You can modify the STRING variable if the requested chars are not correct.

regards,
John K.

it would be nice if you always got a second chance
Jean-Louis Phelix
Honored Contributor

Re: shell script

hi,

Perhaps a shorter one ...

#!/usr/bin/sh
nl -s^V data.txt | awk -F^V '{
if (match($2,/#@#/))
{
printf "%d %s", $1, substr(prev, 8, 5)
getline
printf " %s\n", substr($2, 8, 5)
}
prev=$2
}' > error.log

Regards.
It works for me (© Bill McNAMARA ...)
harry d brown jr
Honored Contributor

Re: shell script

Vasu,

Try this, I modified the data a little in case the FIRST or LAST record was bad:

# cat data.txt
#@# 23C63A - 1 st record is bad
ABCD 2044440B0023C638
#@# 23C63A - 3rd record is bad
ABCD 63744440X023C63B
ABCD 22044440Y023C63C
ABCD 2044740B0023C638
#@# 23C63A - 7th record is bad
ABCD 2033440A0023C637
ABCD 2044740B0023C638
#@# 23C63A - 10th record is bad



# cat data.awk
#!/usr/bin/ksh
awk 'BEGIN {
prevline=""; prevdata=""; nextdata=""; lineno=0; badlineno=0;
}
{
lineno+=1;
if (match($0,/^\#\@\#/)) {
badlineno=lineno;
prevdata=substr(prevline,6,4);
if (prevdata == "") prevdata="none";
} else {
if (badlineno) {
nextdata=substr($0,6,4);
print badlineno,prevdata,nextdata;
badlineno=0;
prevdata="";
nextdata="";
}
}
prevline=$0;
}
END {if (badlineno) {print badlineno,prevdata,"none";}}'


# cat data.txt | ./data.awk
1 none 2044
3 2044 6374
7 2044 2033
10 2044 none
#



live free or die
harry
Live Free or Die
vas  bolpali
Advisor

Re: shell script

I gave only the basic info .

but john korterman 's script does exactly what i need in full .
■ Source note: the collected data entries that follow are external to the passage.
/-- The controller detects an error or loses arbitration. One that leaves the bus has done with the frame that it was receiving. -/
def busError (c : Nat) (e : BusErr) (d : Dev) : Dev :=
  let x := d.can c
  if !onBus x then (match e with
    | .rx .. => if x.on then d else canRest c d
    | _ => d)
  else match e with
    | .arbitrationLost => match inFlight x with
      | none => d
      | some t => txBack c { t with lostArb := true } d
    | .flag sending =>
      if d.restricted c then d
      else d.modCan c fun x => if sending then { x with tec := x.tec + 8 } else { x with recv := min 255 (x.recv + 8) }
    | .tx code dp mild => match inFlight x with
      | none => d
      | some t =>
        let d := lastError c code dp d
        if d.restricted c then canRest c (txBack c t d)
        else
          let spared := mild && ((passive x && code == 3) || (code == 1 && !dp))
          let d := (countFlag c d).modCan c fun x => { x with tec := if spared then x.tec else x.tec + 8 }
          canRest c (txBack c { t with tries := t.tries + 1 } d)
    | .rx code dp after =>
      if x.active.isSome then d
      else
        let d := lastError c code dp d
        canRest c (if d.restricted c then d
          else (countFlag c d).modCan c fun x => { x with recv := min 255 (x.recv + 1 + if after then 8 else 0) })

/-- Entry into bus-off, once TEC is above 255 (R389). -/
def busOffEnter (c : Nat) (d : Dev) : Dev :=
  let x := d.can c
  if !x.on || x.integrating || x.busOff || x.tec ≤ 255 then d
  else
    let d := d.modCan c fun x => { x with busOff := true }
    let d := (d.raise1 .canBusOff 0 c presBus).bump Fl.canErrlogBoffCnt c 1
    let d := if d.on Fl.canCfgBoffFlush c then d.modCan c (withdrawAll 4) else d
    if d.on Fl.canCfgBoffAuto c then d.setHw Fl.canStatusRecovering c 1 else d.setHw Fl.canStatusBoffWait c 1

/-- RECOVER while it is waited for (R389). -/
def canRecover (c : Nat) (d : Dev) : Dev :=
  if d.flag Fl.canStatusBoffWait c then (d.setHw Fl.canStatusBoffWait c 0).setHw Fl.canStatusRecovering c 1 else d

/-- FLUSH (R398). -/
def canFlush (c : Nat) (d : Dev) : Dev := d.modCan c (withdrawAll 2)

/-- A write of CAN_CMD (R401). -/
def canCommand (c : Nat) (value : Word) (d : Dev) : Dev :=
  let d := if bit value 0 then canRecover c d else d
  if bit value 1 then canFlush c d else d

/-- The recovery from bus-off is complete (R389). -/
def recovered (c : Nat) (d : Dev) : Dev :=
  if !d.flag Fl.canStatusRecovering c then d
  else (d.modCan c fun x => { x with tec := 0, recv := 0, busOff := false }).setHw Fl.canStatusRecovering c 0

/-! ## Reads of the ring engine that complete behind the completion window (R43, R345) -/

/-- A read of the host area completes; its tags serve what waits for one. -/
def pageDone (r : Option (List Word)) (d : Dev) : Dev := if d.hif.dbRead then (doorbellDone r d).moreCells else d

/-- A descriptor read of a ring completes; its tag serves what waits for one. -/
def descDone (i : Nat) (r : Option Desc) (d : Dev) : Dev :=
  if 0 < (d.sq i).stale || (d.sq i).asked then (fetchDone i r d).moreCells else d

end Sys2Proof.Machine.Dev

namespace Sys2Proof.Machine

/-- DOORBELL_READ_COMPLETE (R54). -/
def execDoorbellReadComplete (r : Option (List Word)) (s : State) : Host.Outcome State Fault Refusal := s.onDev (Dev.pageDone r)

/-- DESCRIPTOR_FETCH (R33, R80). -/
def execDescriptorFetch (i : Fin 128) (r : Option Desc) (s : State) : Host.Outcome State Fault Refusal := s.onDev (Dev.descDone i r)

/-- CAN_TX (R395). -/
def execCanTx (i : Fin 128) (slot : BitVec 16) (x : Desc) (s : State) : Host.Outcome State Fault Refusal :=
  s.onDev (Dev.dispatch .canTx i slot (withOpcode .canTx x) Dev.opCanTx)

/-- INTEGRATION_DONE (R386). -/
def execIntegrationDone (c : Fin 4) (s : State) : Host.Outcome State Fault Refusal := s.onDev (Dev.integrated c)

/-- CAN_FRAME_RECEIVED (R390, R391). -/
def execCanFrameReceived (c : Fin 4) (f : Frame) (s : State) : Host.Outcome State Fault Refusal := s.onDev (Dev.received c f)

/-- CAN_TX_ATTEMPT (R396). -/
def execCanTxAttempt (c : Fin 4) (tdcv : Option Nat) (s : State) : Host.Outcome State Fault Refusal := s.onDev (Dev.txStart c tdcv)

/-- CAN_TX_SUCCESS (R397). -/
def execCanTxSuccess (c : Fin 4) (s : State) : Host.Outcome State Fault Refusal := s.onDev (Dev.txDone c)

/-- CAN_ERROR (R388, R397). -/
def execCanError (c : Fin 4) (e : BusErr) (s : State) : Host.Outcome State Fault Refusal := s.onDev (Dev.busError c e)

/-- BUS_OFF (R389). -/
def execBusOff (c : Fin 4) (s : State) : Host.Outcome State Fault Refusal := s.onDev (Dev.busOffEnter c)

/-- BUS_OFF_RECOVERY_DONE (R389). -/
def execBusOffRecoveryDone (c : Fin 4) (s : State) : Host.Outcome State Fault Refusal := s.onDev (Dev.recovered c)

/-- CAN_DATA_READ (R395). -/
def execCanDataRead (c : Fin 4) (key : Nat) (data : Option (List Byte)) (s : State) : Host.Outcome State Fault Refusal := s.onDev (Dev.dataRead c key data)

end Sys2Proof.Machine
end

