-- ==== Sys2Proof/Machine/Thermal.lean ====
section
/-! DEFINITION. Thermal.lean: temperature sensors, their limits and their cross-check, bus and supply comparators, and the
monitor bank (chapter 16). -/

namespace Sys2Proof.Machine.Dev

/-! ## Sensors (R476, R478, R481) -/

/-- The die of a sensor: 0 to 7 a movement, 8 the hub. -/
def dieOf (s : Nat) : Nat := if s < 48 then s / 6 else 8

/-- The sensors of a die. -/
def sensorsOf (die : Nat) : List Nat := if die < 8 then span (6 * die) 6 else span 48 4

/-- The die is powered and its sensors are measured (R476, R486). -/
def dieOn (d : Dev) (die : Nat) : Bool := if die < 8 then d.mvOn die else d.hubOn 4

/-- A sensor is enabled: a remote one by its mode. -/
def sensorEnabled (d : Dev) (s : Nat) : Bool :=
  if 48 ≤ s then true
  else if s % 6 < 4 then true
  else if s % 6 = 4 then d.on Fl.trCfgMode0 (s / 6) else d.on Fl.trCfgMode1 (s / 6)

/-- The neighbours of a sensor (R481). -/
def neighbours (d : Dev) (s : Nat) : List Nat :=
  let m := s / 6
  let b := 6 * m
  if 48 ≤ s then (span 48 4).filter (· ≠ s)
  else match s % 6 with
    | 0 => [b + 1, b + 2, b + 3, 6 * ((m + 7) % 8) + 3]
    | 3 => [b, b + 1, b + 2, 6 * ((m + 1) % 8)]
    | 4 => if d.on Fl.thermCfgRpair m then [b + 5] else []
    | 5 => if d.on Fl.thermCfgRpair m then [b + 4] else []
    | _ => (span b 4).filter (· ≠ s)

/-- A reading in 1/16 °C. -/
def tempInt (v : Nat) : Int := signed 16 v

/-- The temperature in 1/16 °C of a diode whose VBE differs by this many µV at 10 µA and 100 µA (R476): 200.0027 µV per kelvin at an ideality of
1.008, k / q being 86.1733 µV/K (log entry 188). -/
def diodeTemp (uv : Int) : Int := rnd (1600000 * uv - 43704 * 2000027) 20000270

/-- The bits of the binary logarithm of a mantissa m / 2^32 in 1 to 2, n of them. -/
def logBits : Nat → Nat → Nat
  | 0, _ => 0
  | n + 1, m =>
    let s := m * m / 2 ^ 32
    if 2 ^ 33 ≤ s then 2 ^ n + logBits n (s / 2) else logBits n s

/-- The natural logarithm of q / 2^40 in 1/2^24, from 24 bits of the binary one; ln 2 is 11,629,080 / 2^24. -/
def lnFix (q : Nat) : Int :=
  let e := Nat.log2 q
  ((e : Int) * 2 ^ 24 + logBits 24 (q * 2 ^ 32 / 2 ^ e) - 40 * 2 ^ 24) * 11629080 / 2 ^ 24

/-- The resistance of an NTC with its pin at x / 2^20 of the reference, through the internal 10 kΩ, lies outside 100 Ω to 1 MΩ (R476, R483). -/
def ntcOpen (x : Int) : Bool :=
  decide (10000 * x < 100 * (2 ^ 20 - x)) || decide (1000000 * (2 ^ 20 - x) < 10000 * x)

/-- The temperature in 1/16 °C of an NTC by its ratio, its B in K and its resistance at 25 °C in 10 Ω (R476): the inverse of
1 / 298.15 K + ln (R / R25) / B (log entry 188). -/
def ntcTemp (x : Int) (b r25 : Nat) : Int :=
  if ntcOpen x then (if x < 2 ^ 19 then 32767 else -4370)
  else
    let q := 1000 * x.toNat * 2 ^ 40 / ((2 ^ 20 - x).toNat * r25)
    let den : Int := 100 * b * 2 ^ 24 + 29815 * lnFix q
    if den ≤ 0 then 32767 else rnd (160 * 29815 * b * 2 ^ 24 - 43704 * den) (10 * den).toNat

/-- A temperature as TEMP reports it; `broken`: an open or shorted input. -/
structure TempReading where
  value  : BitVec 16
  broken : Bool
  deriving DecidableEq, Repr

/-- The temperature of a sample (R476, R483, R496): a remote sensor converts it by its mode, with the diode offset of 0.25 K per LSB; an NTC
outside 100 Ω to 1 MΩ is open or shorted. -/
def tempOf (d : Dev) (s : Nat) (x : TempSample) : TempReading :=
  let m := s / 6
  let word (v : Int) : BitVec 16 := BitVec.ofInt 16 (saturate 16 v)
  let mode := if s % 6 = 4 then d.cfg Fl.trCfgMode0 m else d.cfg Fl.trCfgMode1 m
  if 48 ≤ s ∨ s % 6 < 4 then ⟨word x.raw, x.broken⟩
  else if mode = 1 then ⟨word (diodeTemp x.raw + 4 * signed 8 (d.cfg Fl.trNtcDofs m)), x.broken⟩
  else ⟨word (ntcTemp x.raw (d.cfg Fl.trCfgB m) (max 1 (d.cfg Fl.trNtcR25 m))), x.broken || ntcOpen x.raw⟩

/-- The readings of a die. -/
def tempsOf (d : Dev) (die : Nat) (l : List TempSample) : List TempReading := ((sensorsOf die).zip l).map fun e => d.tempOf e.1 e.2

/-- A reading outside −60 to +200 °C, or of an open or shorted input (R483). -/
def outside (r : TempReading) : Bool := r.broken || decide (r.value.toInt < -960) || decide (3200 < r.value.toInt)

/-- The marks a die goes by: those the hub has told a movement, the hub's own. -/
def brokenAt (d : Dev) (s : Nat) : Bool :=
  if s < 48 then (d.mv (s / 6)).marks.getLsbD (s % 6) else d.flag Fl.tempBroken s

/-- A mark is set; the first setting raises TSENSE_BROKEN (R483). -/
def mark (f : Fld) (s : Nat) (d : Dev) : Dev :=
  if d.flag f s then d else (d.setHw f s 1).raise .tsenseBroken (dieOf s) (dieOf s) presThermal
Sridhar gave me exactly , what i asked ,
but in reality it went up to 80% only .

and thanks all of you .

Vasu.

keeping you ahead of the learning curve
vas  bolpali
Advisor

Re: shell script

hi John,
The shell script is not handling , if all the records are bad.
check the attachment for tha data file.
keeping you ahead of the learning curve
harry d brown jr
Honored Contributor

Re: shell script

Try this:

#!/usr/bin/ksh
awk 'BEGIN {
prevline=""; prevdata=""; nextdata=""; lineno=0; badlineno=0; goodlineno=0;
}
{
lineno+=1;
if (match($0,/^\#\@\#/)) {
badlineno=lineno;
prevdata=substr(prevline,6,4);
if (prevdata == "") prevdata="none";
} else {
goodlineno=lineno;
if (badlineno) {
nextdata=substr($0,6,4);
print badlineno,prevdata,nextdata;
badlineno=0;
prevdata="";
nextdata="";
}
}
prevline=$0;
}
END {
if (badlineno) {
if (goodlineno) {
print badlineno,prevdata,"none";
} else {
print "All lines are bad";
}
}
}'

live free or die
harry
Live Free or Die
vas  bolpali
Advisor

Re: shell script

no ,
if all records are bad , still i need err
report/output like this .
(assuming total 50 ,
and all are bad)


1 null null
2 null null
3 null null
......
50 null null


keeping you ahead of the learning curve
Rodney Hills
Honored Contributor

Re: shell script

If you go back to my perl script above, it will handle when all lines are bad.

1 *BOF *EOF
2 *BOF *EOF
...
50 *BOF *EOF

The only difference is I used *BOF and *EOF to represent beginning file and ending file.

-- Rod Hills
There be dragons...
vas  bolpali
Advisor

Re: shell script

hi Rod
u r perl script (perlx) is giving errors

$ perl perlx data.txt > error.log

syntax error in file perlx at line 8, next 2 tokens "dump("

syntax error in file perlx at line 13, next 2 tokens "dump("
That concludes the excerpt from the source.